The biggest advantage of full-length daggers is that they are the lightest possible blade design for a given size. I carried an SOG Desert Dagger on a shoulder harness for a while, and immediately noted a huge superiority in confort over a similar size single-edge knife carried in the same way all day, despite the wasted weight of the SOG dagger's heavy pommel...
Now some single-edge knives are pretty light, but length for length, and blade stock thickness for blade stock thickness, the dagger will always be much lighter, which makes them particularly suited to concealed carry over long periods. This lightness is in my view by a wide margin the most important advantage they have.
Knowing this implies that a good dagger design should never waste weight with anything more than a stick tang and, preferrably these days, a full plastic handle devoid of metal guard or pommel.
Another essential design feature is that the compromise in cutting performance should be minimized with deep hollow grinds. Some Cutlery Shoppe exclusive Gerber Mark IIs were ground thinner at the edge and managed to still be sharp with a flat grind: They still wasted weight with the full metal handle...
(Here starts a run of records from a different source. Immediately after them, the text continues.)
-- ==== Sys2Proof/Word.lean ====
section
/-! DEFINITION. The words of the block, byte strings, and sparse tables in one canonical form. -/

namespace Sys2Proof

abbrev Byte := BitVec 8
/-- A byte string, byte 0 first (spec/00 R4). -/
abbrev Bytes := List (BitVec 8)
abbrev Word32 := BitVec 32
/-- A 64-byte line; byte k in bits [8k+7:8k] (spec/02 R34). -/
abbrev Line := BitVec 512
/-- A 40-bit line number, DPA[45:6] (spec/07, Storage cipher and line MAC). -/
abbrev LineNo := BitVec 40
/-- A 56-bit counter field (spec/08 R203). -/
abbrev Ctr := BitVec 56
/-- A 48-bit TREF timestamp (spec/02 R81). -/
abbrev Stamp := BitVec 48

/-- A sparse table: pairs of index and value. An index that is not listed holds `default`. -/
abbrev Tab (α : Type) := List (Nat × α)

namespace Tab

/-- The value at an index: what is listed, else the type's default. -/
def get {α : Type} [Inhabited α] : Tab α → Nat → α
  | [], _ => default
  | (k, v) :: r, i => if k = i then v else get r i

/-- Write an index, keeping the canonical form: indices strictly rising, no entry equal to the default. -/
def put {α : Type} [Inhabited α] [DecidableEq α] : Tab α → Nat → α → Tab α
  | [], i, v => if v = default then [] else [(i, v)]
  | (k, w) :: r, i, v =>
    if i < k then (if v = default then (k, w) :: r else (i, v) :: (k, w) :: r)
    else if i = k then (if v = default then r else (i, v) :: r)
    else (k, w) :: put r i v

/-- Apply a function to the value at an index. -/
def upd {α : Type} [Inhabited α] [DecidableEq α] (t : Tab α) (i : Nat) (f : α → α) : Tab α :=
  put t i (f (get t i))

/-- Apply a function to every listed entry, keeping the canonical form. -/
def mapAll {α : Type} [Inhabited α] [DecidableEq α] (t : Tab α) (f : Nat → α → α) : Tab α :=
  (t.map fun p => (p.1, f p.1 p.2)).filter fun p => p.2 ≠ default

/-- The canonical form. -/
def wf {α : Type} [Inhabited α] [DecidableEq α] (t : Tab α) : Bool :=
  decide (t.Pairwise (fun p q => p.1 < q.1)) && t.all (fun p => decide (p.2 ≠ default))

end Tab

/-- Byte `i` of a line or beat (spec/02 R34). -/
def lineByte (x : Line) (i : Nat) : Byte := x.extractLsb' (8 * i) 8

/-- The bytes of a word of `n` bytes, least significant first (spec/00 R4). -/
def leBytes (n : Nat) (v : Nat) : Bytes :=
  (List.range n).map fun i => BitVec.ofNat 8 (v / 2 ^ (8 * i))

/-- The bytes of a word of `n` bytes, most significant first. -/
def beBytes (n : Nat) (v : Nat) : Bytes := (leBytes n v).reverse

/-- The number a byte string holds, least significant byte first. -/
def leNat : Bytes → Nat
  | [] => 0
  | b :: r => b.toNat + 256 * leNat r

/-- The number a byte string holds, most significant byte first. -/
def beNat (bs : Bytes) : Nat := leNat bs.reverse

/-- `n` bytes of `bs` from offset `o`, padded with zeros. -/
def slice (bs : Bytes) (o n : Nat) : Bytes :=
  let t := (bs.drop o).take n
  t ++ List.replicate (n - t.length) 0

/-- The little-endian number in `n` bytes at offset `o`. -/
def field (bs : Bytes) (o n : Nat) : Nat := leNat (slice bs o n)

def lineBytes (x : Line) : Bytes := leBytes 64 x.toNat
def bytesLine (bs : Bytes) : Line := BitVec.ofNat 512 (leNat (slice bs 0 64))

/-- Bits `[hi:lo]` of a 32-bit register value as a number (spec/00 R3). -/
def bits (v : Word32) (hi lo : Nat) : Nat := (v.toNat / 2 ^ lo) % 2 ^ (hi - lo + 1)
/-- Bit `i` of a 32-bit register value. -/
def bit (v : Word32) (i : Nat) : Bool := v.getLsbD i
/-- A flag as a number. -/
def flag (b : Bool) : Nat := if b then 1 else 0

/-- Counters that stop at a maximum (spec/04 R126 and its like). -/
def satAdd (mx n k : Nat) : Nat := min mx (n + k)

/-- A value kept within bounds (the clamp rules of the register chapters). -/
def clamp (lo hi n : Nat) : Nat := max lo (min hi n)

end Sys2Proof
end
The best dagger design I have seen (discontinued, but the one I am aware of that most closely follows the above criterias) is the Al MAr Shadow IV, though it needs to be fairly heavily sharpened when new. It is incredibly light for its size, actually feeling like it is made of plastic. The sharpest factory dagger out of the box is probably the Cold Steel Tai Pan, but it wastes weight with metal fixtures in the handle. Worst feature of the Tai Pan is the bulky oval guard, but I am still interested enough to eventually get one. The blade design is on the heavy side, but close to ideal.
Worst problem of double edged daggers is that traditional non-kydex sheaths will dull one edge, or the other, when drawing... This is immediately noticeable, if you always pick the same side to rub, after barely fifty to a hundred draws. They are already marginal cutting knives as is, so they are really the one type of knife that cannot afford any dulling... My solution, since I don't like Kydex, is that they are never drawn...
Some will say "the edge is not the point of these things". Well you can never predict what will matter, and a dull knife is always dangerous junk to me.